A scream across the radio forces air back into my lungs, the fight having fallen to the Presidian cityscape. PW-Mk1 after PW-Mk1 flood the bombed-out streets, broken glass and shattered composite among scores of the same dead pilot. Yet missile warnings still flood my HUD, the Final Peacekeeper racing through the sea of his own corpses in order to drown me in my hollow victories. Does he know? Does he understand? Does he care? Do I?

As we skate through the remains of all that we fought for, caught in a circular chase that drags our battered selves through the annals of our memories and motivations, I catch a glimpse of a simpler life. A butterfly painted on some alleyway wall, wings torn by shrapnel and body shot with dust. A gout of gunfire from my pursuer carves a line across my back, and collapses the mural back into featureless gray rubble. Body and soul destroyed in one. I don't know why I persist, I think to myself. It would be so much easier to just eject.
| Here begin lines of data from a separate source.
-- ==== Sys2Proof/Machine/Journal.lean ====
section
/-! DEFINITION. The Journal Queue and the journal window states (spec section 4.4). -/

namespace Sys2Proof.Machine

/-- The journal state of slot `k` set to `x`. -/
def setJournalState (k : Slot) (x : Option JournalState) (s : State) : State :=
  s.onJournals fun j => { j with states := j.states.set k x }

/-- The journal state is COPYING (R73). -/
def isCopying : Option JournalState → Bool
  | some (.copying _) => true
  | _ => false

/-- Writes to a window in this state are queued: IN_STEP or COPYING (R25, R73). -/
def queuesWrites : Option JournalState → Bool
  | some .inStep => true
  | some (.copying _) => true
  | _ => false

/-- The window of slot `k` enters DESYNC. JOURNAL_DESYNC is raised on entry from IN_STEP or COPYING, and a
copy is abandoned with its position (R73). -/
def enterDesync (k : Slot) (s : State) : State :=
  if queuesWrites s.journals.states[k] then raise .journalDesync (setJournalState k (some .desync) s) else s

/-- Every journal window of `l` enters DESYNC (R73). -/
def desyncSlots : List Slot → State → State
  | [], s => s
  | k :: ks, s => desyncSlots ks (enterDesync k s)

/-- The Journal Queue emptied, sent entries and unsent alike, and every journal window DESYNC (R69, R70,
R73). -/
def emptyJournals (s : State) : State :=
  desyncSlots allSlots (s.onJournals fun j => { j with queue := [] })

/-- An unsent entry appended at the tail of the Journal Queue (R71, R72). -/
def appendEntry (e : JournalEntry) (s : State) : State :=
  s.onJournals fun j => { j with queue := j.queue ++ [⟨e, false⟩] }

/-- The Journal Queue holds fewer than 128 entries (R72). -/
def journalRoomLeft (s : State) : Bool := decide (s.journals.queue.length < Config.journalRoom)

/-- The entry the Journal Queue holds first, gone: its in-flight entry has been acknowledged (R72). -/
def dropFront (s : State) : State := s.onJournals fun j => { j with queue := j.queue.tail }

/-- The first `n` entries of the queue sent and the others unsent. The sent entries always form the front of
the queue, one for each JOURNAL entry of the in-flight list (R71). -/
def markSent : Nat → List QueuedEntry → List QueuedEntry
  | _, [] => []
  | 0, q :: qs => { q with sent := false } :: markSent 0 qs
  | n + 1, q :: qs => { q with sent := true } :: markSent n qs

/-- The head of the queue for R58: its first unsent entry (R71). -/
def firstUnsent (q : List QueuedEntry) : Option JournalEntry := (q.find? fun e => !e.sent).map (·.entry)

/-- The slot an entry names. -/
def JournalEntry.slot : JournalEntry → Slot
  | .word k _ _ _ => k
  | .block k _ _ => k

/-- The entry is a BLOCK entry of slot `k`. -/
def JournalEntry.isBlockOf (k : Slot) : JournalEntry → Bool
  | .word _ _ _ _ => false
  | .block k' _ _ => decide (k' = k)

/-- The Journal Queue holds a BLOCK entry of slot `k` (R74). -/
def holdsBlock (k : Slot) (q : List QueuedEntry) : Bool := q.any fun e => e.entry.isBlockOf k

/-- The copy of slot `k` has a block left to insert: its position, the length and the window (R75). -/
def copyLeft (s : State) (k : Slot) : Option Nat :=
  match s.journals.states[k], journalAt s.windows k with
  | some (.copying pos), some w => if pos < w.length then some pos else none
  | _, _ => none

/-- The lowest-numbered COPYING window whose copy position is below its L (R75). -/
def copyCandidate (s : State) : Option Slot := allSlots.find? fun k => (copyLeft s k).isSome

/-- One BLOCK entry of slot `k` at `pos` inserted and the copy position advanced by 4; copy-last is set when
the offset is L − 4 (R75). -/
def insertBlock (k : Slot) (pos length : Nat) (s : State) : State :=
  setJournalState k (some (.copying (pos + 4)))
    (appendEntry (.block k pos (decide (pos + 4 = length))) s)

/-- The start of a full sync: every IN_STEP window becomes COPYING from 0, and a COPYING window goes on as it
stands (R74, R120). -/
def copyInStep (s : State) : State :=
  s.onJournals fun j =>
    { j with states := mapSlots (fun x => if x = some .inStep then some (.copying 0) else x) j.states }

/-- The acknowledgement of a copy-last block: a COPYING window becomes IN_STEP (R76). -/
def copyAcked (k : Slot) (s : State) : State :=
  if isCopying s.journals.states[k] then setJournalState k (some .inStep) s else s

/-- No journal window is DESYNC or COPYING (R126). -/
def journalsInStep (s : State) : Bool :=
  allSlots.all fun k => decide (s.journals.states[k] = none ∨ s.journals.states[k] = some .inStep)

end Sys2Proof.Machine
end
I cannot win; should I have to give my life for a loss? But I cannot raise my hands to the ejection handle. My grip still lingers on the stick and throttle, held more by instinct than will. Something still tells me to fly, even as my eyes threaten to close forever.

So I pitch up, and let the clouds cover the last of what I lost.

We play out the end of our dance in the burning red once again: cracked lips, dry eyes, hoarse breath. The enemy's convictions drain away in the face of getting one last shot in. My blood oozes like tar in my arteries. We spark off one another like steel striking flint, and once again, he is burning, falling under crimson sky.

"Remember me," he says, and my tongue feels like sandpaper as I respond.

I don't need to remember you. You'll be back again soon, after all.